------ Source material

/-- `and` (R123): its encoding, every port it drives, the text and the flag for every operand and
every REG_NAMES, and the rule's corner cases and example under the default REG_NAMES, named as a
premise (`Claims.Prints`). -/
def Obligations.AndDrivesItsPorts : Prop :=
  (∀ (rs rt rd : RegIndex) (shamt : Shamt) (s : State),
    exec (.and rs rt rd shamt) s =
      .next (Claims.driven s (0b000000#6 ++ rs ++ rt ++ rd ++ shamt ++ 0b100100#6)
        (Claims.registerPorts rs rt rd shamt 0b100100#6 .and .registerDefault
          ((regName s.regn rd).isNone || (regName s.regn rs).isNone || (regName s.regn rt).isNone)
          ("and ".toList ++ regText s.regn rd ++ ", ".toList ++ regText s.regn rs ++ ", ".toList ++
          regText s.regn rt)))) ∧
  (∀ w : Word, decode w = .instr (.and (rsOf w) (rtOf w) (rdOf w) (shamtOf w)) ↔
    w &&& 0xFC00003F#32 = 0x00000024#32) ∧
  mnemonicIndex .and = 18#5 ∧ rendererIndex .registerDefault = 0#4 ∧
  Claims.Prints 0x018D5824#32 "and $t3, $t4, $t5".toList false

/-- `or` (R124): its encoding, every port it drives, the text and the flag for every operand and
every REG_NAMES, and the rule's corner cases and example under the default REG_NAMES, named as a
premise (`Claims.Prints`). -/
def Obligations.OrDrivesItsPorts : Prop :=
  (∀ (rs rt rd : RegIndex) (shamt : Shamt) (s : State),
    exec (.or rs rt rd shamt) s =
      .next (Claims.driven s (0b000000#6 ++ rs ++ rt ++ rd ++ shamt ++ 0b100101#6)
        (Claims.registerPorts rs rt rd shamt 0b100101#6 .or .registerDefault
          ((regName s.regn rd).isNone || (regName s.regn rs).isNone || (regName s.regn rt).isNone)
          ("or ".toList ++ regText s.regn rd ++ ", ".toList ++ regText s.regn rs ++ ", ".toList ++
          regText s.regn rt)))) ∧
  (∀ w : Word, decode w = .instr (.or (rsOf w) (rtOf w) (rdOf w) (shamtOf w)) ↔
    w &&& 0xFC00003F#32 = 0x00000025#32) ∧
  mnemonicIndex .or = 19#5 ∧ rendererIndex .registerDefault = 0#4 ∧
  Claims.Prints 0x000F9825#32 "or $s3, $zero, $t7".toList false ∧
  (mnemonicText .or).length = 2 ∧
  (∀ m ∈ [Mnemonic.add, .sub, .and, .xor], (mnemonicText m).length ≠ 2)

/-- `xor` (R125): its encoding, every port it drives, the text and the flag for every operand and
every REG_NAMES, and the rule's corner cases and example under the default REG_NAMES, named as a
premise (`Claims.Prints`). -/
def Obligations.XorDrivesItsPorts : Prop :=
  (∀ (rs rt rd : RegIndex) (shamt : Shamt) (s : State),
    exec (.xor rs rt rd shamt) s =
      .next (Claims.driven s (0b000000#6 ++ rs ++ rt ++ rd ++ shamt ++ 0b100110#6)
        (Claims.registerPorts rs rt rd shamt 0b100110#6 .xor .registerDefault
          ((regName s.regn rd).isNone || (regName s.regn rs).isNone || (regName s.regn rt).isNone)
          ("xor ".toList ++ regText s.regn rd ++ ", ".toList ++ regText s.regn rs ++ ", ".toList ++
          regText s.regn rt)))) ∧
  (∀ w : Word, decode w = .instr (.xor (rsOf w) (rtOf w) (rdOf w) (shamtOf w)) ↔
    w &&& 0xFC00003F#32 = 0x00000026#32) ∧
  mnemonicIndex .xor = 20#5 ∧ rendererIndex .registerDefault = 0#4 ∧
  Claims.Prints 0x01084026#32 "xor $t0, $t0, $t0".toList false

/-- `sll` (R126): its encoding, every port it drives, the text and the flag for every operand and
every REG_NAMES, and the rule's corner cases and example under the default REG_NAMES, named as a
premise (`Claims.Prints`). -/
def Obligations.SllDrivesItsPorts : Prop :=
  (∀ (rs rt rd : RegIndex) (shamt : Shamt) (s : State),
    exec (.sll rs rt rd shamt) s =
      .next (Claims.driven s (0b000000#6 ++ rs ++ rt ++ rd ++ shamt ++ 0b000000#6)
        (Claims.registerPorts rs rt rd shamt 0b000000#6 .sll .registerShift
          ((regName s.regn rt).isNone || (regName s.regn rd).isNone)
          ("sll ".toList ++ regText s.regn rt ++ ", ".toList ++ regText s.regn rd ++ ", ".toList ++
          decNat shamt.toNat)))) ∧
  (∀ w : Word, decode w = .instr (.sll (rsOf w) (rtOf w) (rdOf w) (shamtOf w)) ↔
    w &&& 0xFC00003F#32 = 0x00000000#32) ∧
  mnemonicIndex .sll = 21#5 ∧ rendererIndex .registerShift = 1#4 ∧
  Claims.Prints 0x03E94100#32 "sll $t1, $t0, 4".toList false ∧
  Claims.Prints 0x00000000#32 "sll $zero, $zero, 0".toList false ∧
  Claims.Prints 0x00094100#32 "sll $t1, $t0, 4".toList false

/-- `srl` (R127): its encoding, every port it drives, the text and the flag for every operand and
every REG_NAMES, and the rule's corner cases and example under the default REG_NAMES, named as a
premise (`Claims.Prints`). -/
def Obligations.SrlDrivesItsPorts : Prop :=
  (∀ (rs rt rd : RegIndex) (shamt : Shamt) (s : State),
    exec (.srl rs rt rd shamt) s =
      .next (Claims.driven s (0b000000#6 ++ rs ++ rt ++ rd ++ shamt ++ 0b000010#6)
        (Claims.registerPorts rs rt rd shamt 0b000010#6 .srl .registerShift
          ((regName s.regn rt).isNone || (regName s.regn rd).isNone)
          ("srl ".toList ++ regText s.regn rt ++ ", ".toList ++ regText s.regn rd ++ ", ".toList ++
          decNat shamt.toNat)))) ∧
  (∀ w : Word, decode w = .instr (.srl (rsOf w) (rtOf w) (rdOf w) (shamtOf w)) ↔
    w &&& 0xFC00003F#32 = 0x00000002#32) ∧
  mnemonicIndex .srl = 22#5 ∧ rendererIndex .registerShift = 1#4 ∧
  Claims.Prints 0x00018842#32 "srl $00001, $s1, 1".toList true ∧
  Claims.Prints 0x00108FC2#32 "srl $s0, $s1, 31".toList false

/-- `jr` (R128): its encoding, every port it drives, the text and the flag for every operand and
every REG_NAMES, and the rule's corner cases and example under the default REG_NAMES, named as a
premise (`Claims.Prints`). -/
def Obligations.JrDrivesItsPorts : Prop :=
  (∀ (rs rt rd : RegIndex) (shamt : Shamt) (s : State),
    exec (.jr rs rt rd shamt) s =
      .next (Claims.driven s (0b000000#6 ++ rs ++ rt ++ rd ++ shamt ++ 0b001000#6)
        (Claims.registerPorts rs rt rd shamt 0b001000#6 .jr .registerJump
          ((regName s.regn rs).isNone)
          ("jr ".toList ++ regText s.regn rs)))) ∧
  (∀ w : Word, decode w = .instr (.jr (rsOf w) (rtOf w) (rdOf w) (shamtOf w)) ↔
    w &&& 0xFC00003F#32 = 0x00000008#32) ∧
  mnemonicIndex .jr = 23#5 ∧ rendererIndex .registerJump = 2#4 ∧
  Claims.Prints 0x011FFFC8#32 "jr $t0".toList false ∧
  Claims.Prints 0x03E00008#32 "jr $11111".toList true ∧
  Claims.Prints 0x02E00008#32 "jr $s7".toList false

------------

■ What to work on ■
Could you write out, exactly as given, the lines from the one holding "mnemonicIndex .jr = 23#5" through the end of the listing, and nothing else?

■ Your solution ■
  mnemonicIndex .jr = 23#5 ∧ rendererIndex .registerJump = 2#4 ∧
  Claims.Prints 0x011FFFC8#32 "jr $t0".toList false ∧
  Claims.Prints 0x03E00008#32 "jr $11111".toList true ∧
  Claims.Prints 0x02E00008#32 "jr $s7".toList false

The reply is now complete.